Additionally, PayPal has positioned itself to better monetize its current customer base. The Venmo app has reached a user base of over 83 million and secured deals to enable Amazon and Roku customers to pay with Venmo, which increases the usability of the application. Additionally, its Honey integration into PayPal and Venmo could help further monetize the user base by offering discounts to customers.

Such measures are boosting revenue, which stood at $25.4 billion in 2021, an 18% increase from year-ago levels. Additionally, net income fell less than 1% over the same period to just under $4.2 billion as lower net gains on strategic spending weighed on profits.

But despite stagnating incomes, financial projections hold out hope for a recovery. The company forecasts a 15% to 17% increase in revenue in 2022, and analysts predict double-digit earnings growth in 2023. Additionally, its price-to-earnings (P/E) ratio fell to 30, from 75. in July. This likely price drop in near-term challenges for the stock, helps make PayPal stock a buy.

Businessman signing a contract electronically.

Image source: Getty Images.

DocuSign – Down 74%

Brian Wither (DOCU): It has been two years since the United States began to shut down due to the first cases of COVID-19. As companies scrambled to allow their employees to work remotely, DocuSign was adopted to ensure that business processes could continue without physical, in-person paper signatures.

A lot has happened since then. The company more than doubled its revenue and its enterprise and commercial customers, and nearly doubled the number of customers paying over $300,000 in annual contract value (ACV). It has become much more efficient and operating cash flow has more than quadrupled. Despite all of these incredible gains, the stock is trading 74% off its peak and at levels close to where it was in March 2020.

Metric

FY2020

FY2021

FISCAL YEAR 2022

Annual change

Change over 2 years

Income

$974 million

$1,453 million

$2,107 million

45%

116%

Companies and commercial customers

75,000

125,000

170,000

36%

126%

> $300,000 VAC customers

437

599

852

42%

95%

Operating cash flow

$116 million

$297 million

$506 million

70%

336%

Source: DocuSign Investor Presentation. Table and calculations by the author.

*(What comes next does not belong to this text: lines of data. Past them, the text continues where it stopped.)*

-- ==== Sys2Proof/Laws/Encoding.lean ====
section
/-! SUPPORT. Fields of instruction words: what a field read from a word put together of fields is, and how a word is put
together again of its fields. -/

namespace Sys2Proof.Laws

theorem placeField_bit {n w : Nat} (lo : Nat) (v : BitVec n) (k : Nat) :
    (placeField w lo v).getLsbD k = (decide (k < w) && decide (lo ≤ k) && v.getLsbD (k - lo)) := by
  unfold placeField
  rw [BitVec.getLsbD_shiftLeft, BitVec.getLsbD_setWidth]
  by_cases h1 : k < w
  · by_cases h2 : k < lo
    · simp [h2]
    · simp [h1, h2, show k - lo < w by omega, show lo ≤ k by omega]
  · simp [h1]

/-! ### Reading a field -/

theorem extract_or {w : Nat} (a b : BitVec w) (p k : Nat) :
    (a ||| b).extractLsb' p k = a.extractLsb' p k ||| b.extractLsb' p k := by
  apply BitVec.eq_of_getLsbD_eq
  intro i hi
  simp only [BitVec.getLsbD_extractLsb', BitVec.getLsbD_or, hi, decide_true, Bool.true_and]

/-- A part of a field that was placed there. -/
theorem extract_place_sub {n w : Nat} (lo p k : Nat) (v : BitVec n) (h1 : lo ≤ p) (h2 : p + k ≤ w) :
    (placeField w lo v).extractLsb' p k = v.extractLsb' (p - lo) k := by
  apply BitVec.eq_of_getLsbD_eq
  intro i hi
  rw [BitVec.getLsbD_extractLsb', BitVec.getLsbD_extractLsb', placeField_bit, show p + i - lo = p - lo + i by omega]
  simp [show p + i < w by omega, show lo ≤ p + i by omega]

/-- The field that was placed there. -/
theorem extract_place_same {n w : Nat} (lo : Nat) (v : BitVec n) (h : lo + n ≤ w) :
    (placeField w lo v).extractLsb' lo n = v := by
  rw [extract_place_sub lo lo n v (by omega) h, Nat.sub_self]
  apply BitVec.eq_of_getLsbD_eq
  intro i hi
  simp only [BitVec.getLsbD_extractLsb', hi, decide_true, Bool.true_and, Nat.zero_add]

/-- A field placed elsewhere contributes nothing. -/
theorem extract_place_disjoint {n w : Nat} (lo p k : Nat) (v : BitVec n) (h : p + k ≤ lo ∨ lo + n ≤ p) :
    (placeField w lo v).extractLsb' p k = 0#k := by
  apply BitVec.eq_of_getLsbD_eq
  intro i hi
  rw [BitVec.getLsbD_extractLsb', placeField_bit, BitVec.getLsbD_zero]
  rcases h with h | h
  · simp [show ¬ lo ≤ p + i by omega]
  · rw [BitVec.getLsbD_of_ge v (p + i - lo) (by omega)]; simp

/-! ### Putting a word together of its fields -/

/-- Two neighbouring fields are one. -/
theorem place_split {w W : Nat} (v : BitVec w) (a b : Nat) :
    placeField W 0 (v.extractLsb' 0 (a + b)) =
      placeField W a (v.extractLsb' a b) ||| placeField W 0 (v.extractLsb' 0 a) := by
  apply BitVec.eq_of_getLsbD_eq
  intro i hi
  simp only [BitVec.getLsbD_or, placeField_bit, BitVec.getLsbD_extractLsb', hi, Nat.zero_le, decide_true, Bool.true_and,
    Nat.sub_zero, Nat.zero_add]
  by_cases h1 : i < a
  · simp [h1, show ¬ a ≤ i by omega, show i < a + b by omega]
  · simp [h1, show a ≤ i by omega, show (i - a < b) = (i < a + b) by simp; omega, show a + (i - a) = i by omega]

/-- Every value is its one full field. -/
theorem place_all {w : Nat} (v : BitVec w) : placeField w 0 (v.extractLsb' 0 w) = v := by
  apply BitVec.eq_of_getLsbD_eq
  intro i hi
  rw [placeField_bit, BitVec.getLsbD_extractLsb']
  simp [hi]

/-- A word is its six R-type fields. -/
theorem encR_fields (w : InstWord) :
    encR (funct7Field w) (rs2Field w) (rs1Field w) (funct3Field w) (rdField w) (opcodeField w) = w := by
  unfold encR funct7Field rs2Field rs1Field funct3Field rdField opcodeField
  simp only [BitVec.or_assoc]
  rw [← place_split w 7 5, ← place_split w 12 3, ← place_split w 15 5, ← place_split w 20 5, ← place_split w 25 7]
  exact place_all w

/-- A word is its five I-type fields. -/
theorem encI_fields (w : InstWord) :
    encI (immI w) (rs1Field w) (funct3Field w) (rdField w) (opcodeField w) = w := by
  unfold encI immI rs1Field funct3Field rdField opcodeField
  simp only [BitVec.or_assoc]
  rw [← place_split w 7 5, ← place_split w 12 3, ← place_split w 15 5, ← place_split w 20 12]
  exact place_all w

/-- A word is its shift-immediate fields. -/
theorem encShift_fields (w : InstWord) :
    encShift (funct6Field w) (shamtField w) (rs1Field w) (funct3Field w) (rdField w) (opcodeField w) = w := by
  unfold encShift funct6Field shamtField rs1Field funct3Field rdField opcodeField
  simp only [BitVec.or_assoc]
  rw [← place_split w 7 5, ← place_split w 12 3, ← place_split w 15 5, ← place_split w 20 6, ← place_split w 26 6]
  exact place_all w

/-- A word is its U-type fields. -/
theorem encU_fields (w : InstWord) : encU (immU w) (rdField w) (opcodeField w) = w := by
  unfold encU immU rdField opcodeField
  simp only [BitVec.or_assoc]
  rw [← place_split w 7 5, ← place_split w 12 20]
  exact place_all w

/-- A word is its FENCE fields. -/
theorem encFence_fields (w : InstWord) :
    encFence (w.extractLsb' 28 4) (w.extractLsb' 24 4) (w.extractLsb' 20 4) (rs1Field w) (funct3Field w) (rdField w)
      (opcodeField w) = w := by
  unfold encFence rs1Field funct3Field rdField opcodeField
  simp only [BitVec.or_assoc]
  rw [← place_split w 7 5, ← place_split w 12 3, ← place_split w 15 5, ← place_split w 20 4, ← place_split w 24 4,
    ← place_split w 28 4]
  exact place_all w

/-! ### The split immediates -/

theorem immS_high (w : InstWord) : (immS w).extractLsb' 5 7 = w.extractLsb' 25 7 := by
  rw [immS, extract_or, extract_place_same _ _ (by omega), extract_place_disjoint _ _ _ _ (by omega), BitVec.or_zero]

theorem immS_low (w : InstWord) : (immS w).extractLsb' 0 5 = w.extractLsb' 7 5 := by
  rw [immS, extract_or, extract_place_disjoint _ _ _ _ (by omega), extract_place_same _ _ (by omega), BitVec.zero_or]

/-- A word is its S-type fields. -/
theorem encS_fields (w : InstWord) :
    encS (immS w) (rs2Field w) (rs1Field w) (funct3Field w) (opcodeField w) = w := by
  rw [encS, immS_high, immS_low]
  exact encR_fields w

theorem immB_parts (w : InstWord) :
    (immB w).extractLsb' 12 1 = w.extractLsb' 31 1 ∧ (immB w).extractLsb' 11 1 = w.extractLsb' 7 1 ∧
      (immB w).extractLsb' 5 6 = w.extractLsb' 25 6 ∧ (immB w).extractLsb' 1 4 = w.extractLsb' 8 4 ∧
      (immB w).extractLsb' 0 1 = 0#1 := by
  refine ⟨?_, ?_, ?_, ?_, ?_⟩ <;> unfold immB <;>
    simp (disch := omega) only [extract_or, extract_place_same, extract_place_disjoint, BitVec.or_zero, BitVec.zero_or]

/-- A word is its B-type fields. -/
theorem encB_fields (w : InstWord) :
    encB (immB w) (rs2Field w) (rs1Field w) (funct3Field w) (opcodeField w) = w := by
  obtain ⟨h12, h11, h5, h1, -⟩ := immB_parts w
  rw [encB, h12, h11, h5, h1]
  unfold rs2Field rs1Field funct3Field opcodeField
  simp only [BitVec.or_assoc]
  rw [← place_split w 7 1, ← place_split w 8 4, ← place_split w 12 3, ← place_split w 15 5, ← place_split w 20 5,
    ← place_split w 25 6, ← place_split w 31 1]
  exact place_all w

theorem immJ_parts (w : InstWord) :
    (immJ w).extractLsb' 20 1 = w.extractLsb' 31 1 ∧ (immJ w).extractLsb' 12 8 = w.extractLsb' 12 8 ∧
      (immJ w).extractLsb' 11 1 = w.extractLsb' 20 1 ∧ (immJ w).extractLsb' 1 10 = w.extractLsb' 21 10 ∧
      (immJ w).extractLsb' 0 1 = 0#1 := by
  refine ⟨?_, ?_, ?_, ?_, ?_⟩ <;> unfold immJ <;>
    simp (disch := omega) only [extract_or, extract_place_same, extract_place_disjoint, BitVec.or_zero, BitVec.zero_or]

/-- A word is its J-type fields. -/
theorem encJ_fields (w : InstWord) : encJ (immJ w) (rdField w) (opcodeField w) = w := by
  obtain ⟨h20, h12, h11, h1, -⟩ := immJ_parts w
  rw [encJ, h20, h12, h11, h1]
  unfold rdField opcodeField
  simp only [BitVec.or_assoc]
  rw [← place_split w 7 5, ← place_split w 12 8, ← place_split w 20 1, ← place_split w 21 10, ← place_split w 31 1]
  exact place_all w

/-- A 12-bit immediate is the two fields a store's encoding splits it into. -/
theorem immS_of_parts (imm : BitVec 12) :
    placeField 12 5 (imm.extractLsb' 5 7) ||| placeField 12 0 (imm.extractLsb' 0 5) = imm := by
  rw [← place_split imm 5 7]; exact place_all imm

theorem low_bit {n : Nat} (v : BitVec n) (h : v.getLsbD 0 = false) : v.extractLsb' 0 1 = 0#1 := by
  apply BitVec.eq_of_getLsbD_eq
  intro i hi
  have : i = 0 := by omega
  subst this
  simpa [BitVec.getLsbD_extractLsb'] using h

/-- An even branch offset is the four fields its encoding splits it into. -/
theorem immB_of_parts (v : BitVec 13) (h : v.getLsbD 0 = false) :
    placeField 13 12 (v.extractLsb' 12 1) ||| placeField 13 11 (v.extractLsb' 11 1) |||
      placeField 13 5 (v.extractLsb' 5 6) ||| placeField 13 1 (v.extractLsb' 1 4) = v := by
  have low : placeField 13 1 (v.extractLsb' 1 4) = placeField 13 0 (v.extractLsb' 0 (1 + 4)) := by
    rw [place_split v 1 4, low_bit v h, show placeField 13 0 (0#1) = 0#13 from rfl, BitVec.or_zero]
  simp only [BitVec.or_assoc]
  rw [low, ← place_split v 5 6, ← place_split v 11 1, ← place_split v 12 1]
  exact place_all v

/-- An even jump offset is the four fields its encoding splits it into. -/
theorem immJ_of_parts (v : BitVec 21) (h : v.getLsbD 0 = false) :
    placeField 21 20 (v.extractLsb' 20 1) ||| placeField 21 12 (v.extractLsb' 12 8) |||
      placeField 21 11 (v.extractLsb' 11 1) ||| placeField 21 1 (v.extractLsb' 1 10) = v := by
  have low : placeField 21 1 (v.extractLsb' 1 10) = placeField 21 0 (v.extractLsb' 0 (1 + 10)) := by
    rw [place_split v 1 10, low_bit v h, show placeField 21 0 (0#1) = 0#21 from rfl, BitVec.or_zero]
  simp only [BitVec.or_assoc]
  rw [low, ← place_split v 11 1, ← place_split v 12 8, ← place_split v 20 1]
  exact place_all v

/-! ### Bytes of a word -/

/-- A word is its four bytes in memory order. -/
theorem wordOfBytes_of_word (w : InstWord) :
    wordOfBytes (w.extractLsb' 0 8) (w.extractLsb' 8 8) (w.extractLsb' 16 8) (w.extractLsb' 24 8) = w := by
  unfold wordOfBytes
  simp only [BitVec.or_assoc]
  rw [← place_split w 8 8, ← place_split w 16 8, ← place_split w 24 8]
  exact place_all w

end Sys2Proof.Laws
end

With this stock price, one can only assume that these incredible results are ignored and the stock is dragged down by global events and an overweight on its 18% year-on-year growth projection. another for the coming year. This gives investors a great opportunity to buy an essential catalyst for today’s business operations. Let me explain why.

The company more than doubled the number of corporate and commercial customers, which account for 88% of its revenue. These 95,000 new customers over the past two years are just starting to use this e-signature platform and are only beginning to leverage the full capabilities of the software. With net dollar retention ranging from 117% to 125% over the past nine quarters, it’s clear that existing customers are finding more opportunities to use e-signature capability more often in more functions across the business.

These strong net dollar retention numbers don’t even take into account DocuSign’s extensive suite of Agreement Cloud products that cover all phases of the agreement process: prepare, sign, act, and manage. The company barely tapped into the additional $25 billion of market opportunity for other phases of the agreement process outside of the e-signature business.

This stock won’t stay low forever as the market will eventually realize that DocuSign customers will never return to pen and paper signatures. It’s not too late to take a slice of this specialist software that has become an essential part of daily business.

This article represents the opinion of the author, who may disagree with the “official” recommendation position of a high-end advice service Motley Fool. We are heterogeneous! Challenging an investing thesis — even one of our own — helps us all think critically about investing and make decisions that help us become smarter, happier, and wealthier.